Addressing Language Barriers in Real Time

Language discordance in healthcare is associated with worse outcomes. While interpreters and bilingual clinicians mitigate some disparities, written instructions are rarely translated in real time due to resource constraints.

UCSF Health is piloting new workflows to address this gap. For instance, clinicians can now share messages with their patient by first sending MyChart messages to certified translators who provide Spanish translations within 24 hours. Additionally, a quality improvement project led by first-year medical students in the Division of Hospital Medicine within UCSF Health significantly increased the percentage of patients at UCSF Health hospitals receiving discharge instructions in their preferred language—from 3% in fall 2023 to 21% by summer 2024.

Despite these advances, verbal communication remains a challenge in low-stakes interactions, such as check-ins or simple clarifications, where interpreters are not always available. Machine translation holds promise in expanding language access during these interactions. While the San Francisco Department of Public Health has no contract with either ChatGPT or Google, technology experts at the DPH and Zuckerberg San Francisco General continue to assess AI platforms for future use.

“That’s what makes this technology so exciting,” Dr. Fernandez said. “It has the potential to make patients feel more included and empowered.”

Barriers to Widespread Adoption

The U.S. Department of Health and Human Services currently prohibits machine translation for critical communications without human quality assurance, limiting its implementation.

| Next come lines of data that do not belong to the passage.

/-- What an instruction on registers and queue ports leaves as it was, whenever it answers a next state without taking a trap: all
memory with its full/empty bits and tags, the partitions' registers; of its context every register, mask, accumulator, window, port and
control register but those named for it; of every other context all but a park that a place in a queue ends (R333); of every unit all
but what a named port pushes or pops, and the ages of its stores (R210); every packet. Emptying an m register may also let held values
enter, with their acknowledgements (R186). -/
def Obligations.RegisterInstructionsFrame : Prop :=
  ∀ (i : Instr) (s t : State) (d m : Nat) (l ps : List Nat), registerOnly i = some (d, m, l, ps) → exec i s = .next t → (s.ctx s.cur).held = false →
    (t.ctx s.cur).held = false → (t.ctx s.cur).csrGet 0x31 = (s.ctx s.cur).csrGet 0x31 →
    let x := s.ctx s.cur
    let y := t.ctx s.cur
    let named := fun (kind n : Nat) => n ∈ ps ∧ (mget x.ports n {}).kind = kind
    (∀ r, r ≠ d → (y.s r = x.s r ∧ bit y.sFull r = bit x.sFull r) ∨ entersFor s m 0 r) ∧
      (∀ r, r ≠ m → (mget y.mreg r 0 = mget x.mreg r 0 ∧ bit y.mFull r = bit x.mFull r) ∨ entersFor s m 1 r) ∧
      (∀ r, (mget y.vreg r 0 = mget x.vreg r 0 ∧ bit y.vFull r = bit x.vFull r) ∨ entersFor s m 2 r) ∧
      (∀ n, n ∉ l → y.csrGet n = x.csrGet n) ∧ (y.kreg = x.kreg ∨ ∃ c r, 3 ≤ c ∧ entersFor s m c r) ∧ y.areg = x.areg ∧ y.aFull = x.aFull ∧
      y.hreg = x.hreg ∧ y.cb = x.cb ∧ y.wins = x.wins ∧ y.outst = x.outst ∧ y.dq = x.dq ∧ y.trec = x.trec ∧ y.grp = x.grp ∧ y.asn = x.asn ∧ y.sup = x.sup ∧
      (∀ n, mget y.ports n {} = mget x.ports n {} ∨ named 1 n) ∧
      (∀ c, c ≠ s.cur → t.ctx c = s.ctx c ∨ (ps ≠ [] ∧ t.ctx c = { s.ctx c with wait := none }) ∨ enters s m c) ∧
      (∀ v, let f := s.unit v
        let g := t.unit v
        g = { f with sb := g.sb, mbox := g.mbox, rings := g.rings, rxq := g.rxq } ∧
          g.sb.map (fun e => { e with age := 0 }) = f.sb.map (fun e => { e with age := 0 }) ∧ (g.mbox = f.mbox ∨ m ≠ 16) ∧
          (∀ r, mget g.rings r {} = mget f.rings r {} ∨ (v = s.unitOf s.cur ∧ ∃ n, named 4 n ∧ (mget x.ports n {}).ring = r)) ∧
          (∀ r, mget g.rxq r [] = mget f.rxq r [] ∨ (v = s.unitOf s.cur ∧ ∃ n, named 3 n ∧ (mget x.ports n {}).dir = r))) ∧
      (∃ more, t.pkts = s.pkts ++ more ∧ (more = [] ∨ m ≠ 16 ∨ ∃ n, named 2 n)) ∧
      t.mem = s.mem ∧ t.fe = s.fe ∧ t.tags = s.tags ∧ t.parts = s.parts ∧ t.island = s.island ∧ t.ssu = s.ssu

/-- R72 to R74, R332: at a unit's turn the one context that can issue executes the instruction its word decodes to; a word
that breaks a rule of R72 takes the cause of that rule; an event of the agenda is executed with its operands, and the
management core may set a context's event bit (R348). That the agenda says whose turn it is, and when the core writes the bit,
is the model's choice, logs 1 and 48. -/
def Obligations.StepRunsDecodedInstruction : Prop :=
  (∀ (s q r t : State) (u k c : Nat) (w : BitVec 32) (i : Instr), onlyRuns s q u k c → wordAt q r c w → decode w = .instr i →
    exec i r = .next t → (t.ctx c).wait = none → step s = .next (t.charge u c)) ∧
  (∀ (s q r : State) (u k c : Nat) (w : BitVec 32) (e : DecodeErr), onlyRuns s q u k c → wordAt q r c w → decode w = .illegal e → r.cur = c →
    ((r.issuedTrap { cause := e.cause } w).ctx c).wait = none → step s = .next ((r.issuedTrap { cause := e.cause } w).charge u c)) ∧
  (∀ (s : State) (dt : Nat) (i : Instr) (a : Arg) (rest : List Turn), s.agenda = { dt := dt, act := .event i a } :: rest →
    step s = exec i { s with agenda := rest, time := s.time + dt, steps := s.steps + 1, arg := a }) ∧
  (∀ (s : State) (dt c : Nat) (rest : List Turn), s.agenda = { dt := dt, act := .setEvent c } :: rest →
    step s = .next (({ s with agenda := rest, time := s.time + dt, steps := s.steps + 1 } : State).cmcEvent c))

/-- For every well-formed instruction that has a word, the decoder reads that word back as the instruction, every operand at every
value the encoding admits. -/
def Obligations.EncodeThenDecode : Prop := ∀ (i : Instr) (w : BitVec 32), i.WellFormed → encode i = some w → decode w = .instr i

/-- Example words of the instruction chapters, one or more for each format, and words that R72 refuses. -/
def Obligations.ExampleWordsDecode : Prop :=
  decode 0x004A9602 = .instr (.sub 9 10 11 0 0) ∧ decode 0x014ABFFF = .instr (.addi 9 10 0x3FFF) ∧ decode 0x0A480003 = .instr (.lui 9 3) ∧
  decode 0x0D4A8005 = .instr (.fsqrt 9 10 0 0) ∧ decode 0x0E481402 = .instr (.randBnd 9 10) ∧ decode 0x144ABFFF = .instr (.bltu 9 10 0x3FFF) ∧
  decode 0x16000040 = .instr (.jal 64) ∧ decode 0x1701C000 = .instr (.jalr 0 7 0) ∧ decode 0x33480010 = .instr (.csrr 9 16) ∧
  decode 0xD8028003 = .instr (.trap 10 3) ∧ decode 0xD9000000 = .instr .eret ∧ decode 0xDA624001 = .instr (.ckpt 12 9 1) ∧
  decode 0xDB480001 = .instr (.step 9 1) ∧ decode 0x00000000 = .illegal .unassigned ∧ decode 0xFFFFFFFF = .illegal .unassigned

/-- A step keeps memory in canonical form: addresses strictly rising, nothing listed that an unlisted address reads as. The
canonical form and what an unlisted byte reads as are the model's, log 3. -/
def Obligations.StepKeepsMemoryCanonical : Prop := ∀ s t : State, Memory.wf s.mem = true → step s = .next t → Memory.wf t.mem = true

/-- The state right after reset, at the values the register tables give, with no context and nothing in memory. That nothing
is listed in memory is log 3, and the value of a register whose rule gives none is log 4. -/
def Obligations.ResetState : Prop :=
  let s := State.reset
  Memory.wf s.mem = true ∧ s.mem = [] ∧ s.ctxs = [] ∧ s.dir = [] ∧ s.pkts = [] ∧ s.island.st = 2 ∧ s.island.standby = false ∧ s.bootStage = 0 ∧ s.bootErr = 0 ∧
    (∀ u, (s.unit u).slotcfg = 0x000020FF00000000 ∧ (∀ t, t < 16 → (s.unit u).rot.toNat / 16 ^ t % 16 = t % 8) ∧ (s.unit u).cmds = [] ∧ (s.unit u).sb = []) ∧
    (∀ p, (s.part p).astBase = 0 ∧ (s.part p).methBase = 0 ∧ (s.part p).methCnt = 0 ∧ (s.part p).en = false ∧ (s.part p).budget = 0xFFFFFFFFFFFFFFFF) ∧
    (∀ c, (s.ctx c).csrGet 0x10 = 0x3F800000 ∧ ∀ n, n ≠ 0x10 → (s.ctx c).csrGet n = 0) ∧ (∀ c, (s.cluster c).kreq = 16 ∧ (s.cluster c).allow = 0xFFFF ∧ (s.cluster c).pmax = 0x50) ∧
    s.therm = 105 * 2 ^ 16 + 100 * 2 ^ 8 + 95 ∧ s.slew = 4 * 2 ^ 16 ∧ s.island.ctl = 0x0000000001000002 ∧ s.migReg = 0 ∧ s.retRec = []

Additionally, healthcare systems like Epic are unlikely to integrate automated workflows until clear policies address liability for translation errors.

“Who’s responsible if there’s a bad translation?” asked Dr. Khoong.

To address these challenges, Dr. Khoong and Dr. Fernandez are focused on further research to understand machine translation’s limitations and build evidence on its error rates.

The Road Ahead: Centering the Patient Perspective

Dr. Khoong’s next steps include mapping the patient journey to identify gaps in language access—from scheduling appointments to filling prescriptions. She also plans to gather insights into how patients perceive tradeoffs between accuracy and accessibility.

“We have plenty of clinician perspectives, but we rarely hear from patients—especially those with limited literacy or who are historically excluded,” Dr. Khoong said. “Understanding their needs is key to shaping the future of language access.”

As research continues, the hope is that generative AI tools can bridge language barriers, empower patients, and reduce health disparities.

“More inclusive technology means more patients will feel seen, heard, and understood,” Dr. Fernandez said.